## Required work
Each line of the listing below, from the very first to the one that contains "unfold State.setSync", is to be retyped exactly as it stands.

## Data records
-- ==== Sys2Proof/Laws/TouchTime.lean ====
section
/-! SUPPORT. The parts of the state that each operation of Machine/Time.lean can change. -/

namespace Sys2Proof.Machine

open Sys2Proof

theorem State.setSync_touches (s : State) (x : SyncSt) :
    Touches [.sync] s (State.setSync s x) := by
  unfold State.setSync
  try dsimp only
  repeat' first
    | with_reducible exact Touches.refl _ _
    | with_reducible assumption
    | ((with_reducible apply Touches.fst); · assumption)
    | ((with_reducible apply Touches.snd); · assumption)
    | with_reducible apply Touches.ite
    | (with_reducible apply Touches.foldl; on_goal 1 => intro _ _ _)
    | ((with_reducible apply Touches.upd_sync); · rfl)
    | split
    | exact fun _ => wrap64_lt _
    | exact id
    | dsimp only

theorem State.setPtp_touches (s : State) (x : PtpSt) :
    Touches [.ptp] s (State.setPtp s x) := by
  unfold State.setPtp
  try dsimp only
  repeat' first
    | with_reducible exact Touches.refl _ _
    | with_reducible assumption
    | ((with_reducible apply Touches.fst); · assumption)
    | ((with_reducible apply Touches.snd); · assumption)
    | with_reducible apply Touches.ite
    | (with_reducible apply Touches.foldl; on_goal 1 => intro _ _ _)
    | ((with_reducible apply Touches.upd_ptp); · rfl)
    | split
    | exact fun _ => wrap64_lt _
    | exact id
    | dsimp only

theorem State.loseRef_touches (s : State) :
    Touches [.flags, .counts, .flagAt, .recent, .ev, .queues, .mode, .cores, .units, .outs, .mem, .sync] s (State.loseRef s) := by
  unfold State.loseRef
  try dsimp only
  repeat' first
    | with_reducible exact Touches.refl _ _
    | with_reducible assumption
    | ((with_reducible apply Touches.fst); · assumption)
    | ((with_reducible apply Touches.snd); · assumption)
    | with_reducible apply Touches.ite
    | (with_reducible apply Touches.foldl; on_goal 1 => intro _ _ _)
    | ((with_reducible apply Touches.step (State.setSync_touches ..)); · rfl)
    | ((with_reducible apply Touches.step (State.evalHold_touches ..)); · rfl)
    | ((with_reducible apply Touches.step (State.invalidAll_touches ..)); · rfl)
    | ((with_reducible apply Touches.step (State.raise_touches ..)); · rfl)
    | split
    | exact fun _ => wrap64_lt _
    | exact id
    | dsimp only

theorem State.selectRef_touches (s : State) :
    Touches [.flags, .counts, .flagAt, .recent, .ev, .queues, .mode, .cores, .units, .outs, .mem, .sync] s (State.selectRef s) := by
  unfold State.selectRef
  try dsimp only
  repeat' first
    | with_reducible exact Touches.refl _ _
    | with_reducible assumption
    | ((with_reducible apply Touches.fst); · assumption)
    | ((with_reducible apply Touches.snd); · assumption)
    | with_reducible apply Touches.ite
    | (with_reducible apply Touches.foldl; on_goal 1 => intro _ _ _)
    | ((with_reducible apply Touches.step (State.setSync_touches ..)); · rfl)
    | ((with_reducible apply Touches.step (State.loseRef_touches ..)); · rfl)
    | ((with_reducible apply Touches.step (State.evalHold_touches ..)); · rfl)
    | split
    | exact fun _ => wrap64_lt _
    | exact id
    | dsimp only

theorem execRefLost_based (t : BitVec 64) (s : State) :
    ∃ t', execRefLost t s = .next t' ∧ Based [.now, .flags, .counts, .flagAt, .recent, .ev, .queues, .mode, .cores, .units, .outs, .mem, .sync] s t' := by
  unfold execRefLost
  try dsimp only
  repeat' first
    | refine ⟨_, rfl, ?_⟩
    | with_reducible exact Based.refl _ _
    | with_reducible assumption
    | with_reducible exact Settled.refl
    | ((with_reducible apply Based.fst); · assumption)
    | ((with_reducible apply Based.snd); · assumption)
    | with_reducible apply Based.ite
    | (with_reducible apply Based.foldl; on_goal 1 => intro _ _ _)
    | ((with_reducible apply State.upTo_based); · rfl)
    | ((with_reducible apply Based.step (State.setSync_touches ..)); · rfl)
    | ((with_reducible apply Based.step (State.loseRef_touches ..)); · rfl)
    | split
    | exact fun _ => wrap64_lt _
    | exact id
    | dsimp only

## Answer to this problem
-- ==== Sys2Proof/Laws/TouchTime.lean ====
section
/-! SUPPORT. The parts of the state that each operation of Machine/Time.lean can change. -/

namespace Sys2Proof.Machine

open Sys2Proof

theorem State.setSync_touches (s : State) (x : SyncSt) :
    Touches [.sync] s (State.setSync s x) := by
  unfold State.setSync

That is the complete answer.